# Assignment
Each line of the records that includes "PeOp" should be found and copied.

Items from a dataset
-- ==== Sys2Proof/Laws/State.lean ====
section
/-! SUPPORT. What each update of the state does to each field, true by rfl: no later proof unfolds a record update. -/

namespace Sys2Proof.Machine

/-! ### `raise` -/

@[simp] theorem raise_par (s : State) (f : Fault) : (s.raise f).par = s.par := rfl
@[simp] theorem raise_pe (s : State) (f : Fault) : (s.raise f).pe = s.pe := rfl
@[simp] theorem raise_ct (s : State) (f : Fault) : (s.raise f).ct = s.ct := rfl
@[simp] theorem raise_seq (s : State) (f : Fault) : (s.raise f).seq = .faulted f := rfl
@[simp] theorem raise_refusals (s : State) (f : Fault) : (s.raise f).refusals = s.refusals := rfl
@[simp] theorem raise_trace (s : State) (f : Fault) : (s.raise f).trace = s.trace := rfl
@[simp] theorem raise_offers (s : State) (f : Fault) : (s.raise f).offers = s.offers := rfl
@[simp] theorem raise_resetReq (s : State) (f : Fault) : (s.raise f).resetReq = s.resetReq := rfl
@[simp] theorem raise_resets (s : State) (f : Fault) : (s.raise f).resets = s.resets := rfl

/-! ### The words still to be offered -/

@[simp] theorem pop_host_nil : (Offers.host []).pop = none := rfl
@[simp] theorem pop_host_cons (w : BitVec 24) (ws : List (BitVec 24)) :
    (Offers.host (w :: ws)).pop = some (.host w, .host ws) := rfl
@[simp] theorem pop_peAlone_nil : (Offers.peAlone []).pop = none := rfl
@[simp] theorem pop_peAlone_cons (w : BitVec 12) (ws : List (BitVec 12)) :
    (Offers.peAlone (w :: ws)).pop = some (.pe w, .peAlone ws) := rfl

/-- Taking a word keeps what is modelled. -/
theorem pop_isPe {o rest : Offers} {c : CodeWord} (h : o.pop = some (c, rest)) : rest.isPe = o.isPe := by
  rcases o with (_ | ⟨w, ws⟩) | (_ | ⟨w, ws⟩)
  · cases h
  · cases h; rfl
  · cases h
  · cases h; rfl

/-- A word of the interface that is modelled, put first, is the next one taken, and the others stay. -/
theorem pop_push_host (w : BitVec 24) (ws : List (BitVec 24)) :
    ((Offers.host ws).push (.host w)).pop = some (.host w, .host ws) := rfl

theorem pop_push_pe (w : BitVec 12) (ws : List (BitVec 12)) :
    ((Offers.peAlone ws).push (.pe w)).pop = some (.pe w, .peAlone ws) := rfl

/-- A word put first is the next one taken. -/
theorem pop_push (o : Offers) (c : CodeWord) : ∃ rest, (o.push c).pop = some (c, rest) := by
  cases c <;> cases o <;> exact ⟨_, rfl⟩

/-! ### `refuse` -/

@[simp] theorem refuse_par (s : State) (r : Reject) : (s.refuse r).par = s.par := rfl
@[simp] theorem refuse_pe (s : State) (r : Reject) : (s.refuse r).pe = s.pe := rfl
@[simp] theorem refuse_ct (s : State) (r : Reject) : (s.refuse r).ct = s.ct := rfl
@[simp] theorem refuse_seq (s : State) (r : Reject) : (s.refuse r).seq = s.seq := rfl
@[simp] theorem refuse_refusals (s : State) (r : Reject) : (s.refuse r).refusals = s.refusals ++ [r] := rfl
@[simp] theorem refuse_trace (s : State) (r : Reject) : (s.refuse r).trace = s.trace := rfl
@[simp] theorem refuse_offers (s : State) (r : Reject) : (s.refuse r).offers = s.offers := rfl
@[simp] theorem refuse_resetReq (s : State) (r : Reject) : (s.refuse r).resetReq = s.resetReq := rfl
@[simp] theorem refuse_resets (s : State) (r : Reject) : (s.refuse r).resets = s.resets := rfl

/-! ### `blockReset` -/

@[simp] theorem blockReset_par (s : State) : s.blockReset.par = s.par := rfl
@[simp] theorem blockReset_active (s : State) : s.blockReset.pe.active = s.par.initialHandle := rfl
@[simp] theorem blockReset_ports (s : State) : s.blockReset.pe.ports = s.pe.ports := rfl
@[simp] theorem blockReset_col (s : State) : s.blockReset.ct.col = 0#8 := rfl
@[simp] theorem blockReset_misuse (s : State) : s.blockReset.ct.misuse = false := rfl
@[simp] theorem blockReset_seq (s : State) : s.blockReset.seq = .idle := rfl
@[simp] theorem blockReset_refusals (s : State) : s.blockReset.refusals = [] := rfl
@[simp] theorem blockReset_trace (s : State) : s.blockReset.trace = s.trace := rfl
@[simp] theorem blockReset_offers (s : State) : s.blockReset.offers = s.offers := rfl
@[simp] theorem blockReset_resetReq (s : State) : s.blockReset.resetReq = false := rfl
@[simp] theorem blockReset_resets (s : State) : s.blockReset.resets = s.resets + 1 := rfl

/-! ### One micro-operation -/

@[simp] theorem run_pe_pe (op : PeOp) (s : State) : ((MicroOp.pe op).run s).pe = (op.run s.par s.pe).1 := rfl
@[simp] theorem run_pe_ct (op : PeOp) (s : State) : ((MicroOp.pe op).run s).ct = s.ct := rfl
@[simp] theorem run_pe_trace (op : PeOp) (s : State) :
    ((MicroOp.pe op).run s).trace = s.trace ++ (op.run s.par s.pe).2 := rfl
@[simp] theorem run_ct_pe (op : CtOp) (s : State) : ((MicroOp.ct op).run s).pe = s.pe := rfl
@[simp] theorem run_ct_ct (op : CtOp) (s : State) : ((MicroOp.ct op).run s).ct = op.run s.par s.ct := rfl
@[simp] theorem run_ct_trace (op : CtOp) (s : State) : ((MicroOp.ct op).run s).trace = s.trace := rfl
@[simp] theorem run_par (m : MicroOp) (s : State) : (m.run s).par = s.par := by cases m <;> rfl
@[simp] theorem run_seq (m : MicroOp) (s : State) : (m.run s).seq = s.seq := by cases m <;> rfl
@[simp] theorem run_refusals (m : MicroOp) (s : State) : (m.run s).refusals = s.refusals := by cases m <;> rfl
@[simp] theorem run_offers (m : MicroOp) (s : State) : (m.run s).offers = s.offers := by cases m <;> rfl
@[simp] theorem run_resetReq (m : MicroOp) (s : State) : (m.run s).resetReq = s.resetReq := by cases m <;> rfl
@[simp] theorem run_resets (m : MicroOp) (s : State) : (m.run s).resets = s.resets := by cases m <;> rfl

/-! ### Many micro-operations -/

@[simp] theorem runMicro_nil (s : State) : s.runMicro [] = s := rfl

@[simp] theorem runMicro_cons (s : State) (m : MicroOp) (rest : List MicroOp) :
    s.runMicro (m :: rest) = (m.run s).runMicro rest := rfl

theorem runMicro_append (s : State) (xs ys : List MicroOp) :
    s.runMicro (xs ++ ys) = (s.runMicro xs).runMicro ys := by
  induction xs generalizing s with
  | nil => rfl
  | cons m rest ih => simp [ih]

@[simp] theorem runMicro_par (s : State) (ms : List MicroOp) : (s.runMicro ms).par = s.par := by
  induction ms generalizing s with
  | nil => rfl
  | cons m rest ih => simp [ih]

@[simp] theorem runMicro_seq (s : State) (ms : List MicroOp) : (s.runMicro ms).seq = s.seq := by
  induction ms generalizing s with
  | nil => rfl
  | cons m rest ih => simp [ih]

@[simp] theorem runMicro_refusals (s : State) (ms : List MicroOp) : (s.runMicro ms).refusals = s.refusals := by
  induction ms generalizing s with
  | nil => rfl
  | cons m rest ih => simp [ih]

@[simp] theorem runMicro_offers (s : State) (ms : List MicroOp) : (s.runMicro ms).offers = s.offers := by
  induction ms generalizing s with
  | nil => rfl
  | cons m rest ih => simp [ih]

@[simp] theorem runMicro_resetReq (s : State) (ms : List MicroOp) : (s.runMicro ms).resetReq = s.resetReq := by
  induction ms generalizing s with
  | nil => rfl
  | cons m rest ih => simp [ih]

@[simp] theorem runMicro_resets (s : State) (ms : List MicroOp) : (s.runMicro ms).resets = s.resets := by
  induction ms generalizing s with
  | nil => rfl
  | cons m rest ih => simp [ih]

end Sys2Proof.Machine
end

# Final answer
@[simp] theorem run_pe_pe (op : PeOp) (s : State) : ((MicroOp.pe op).run s).pe = (op.run s.par s.pe).1 := rfl
@[simp] theorem run_pe_ct (op : PeOp) (s : State) : ((MicroOp.pe op).run s).ct = s.ct := rfl
@[simp] theorem run_pe_trace (op : PeOp) (s : State) :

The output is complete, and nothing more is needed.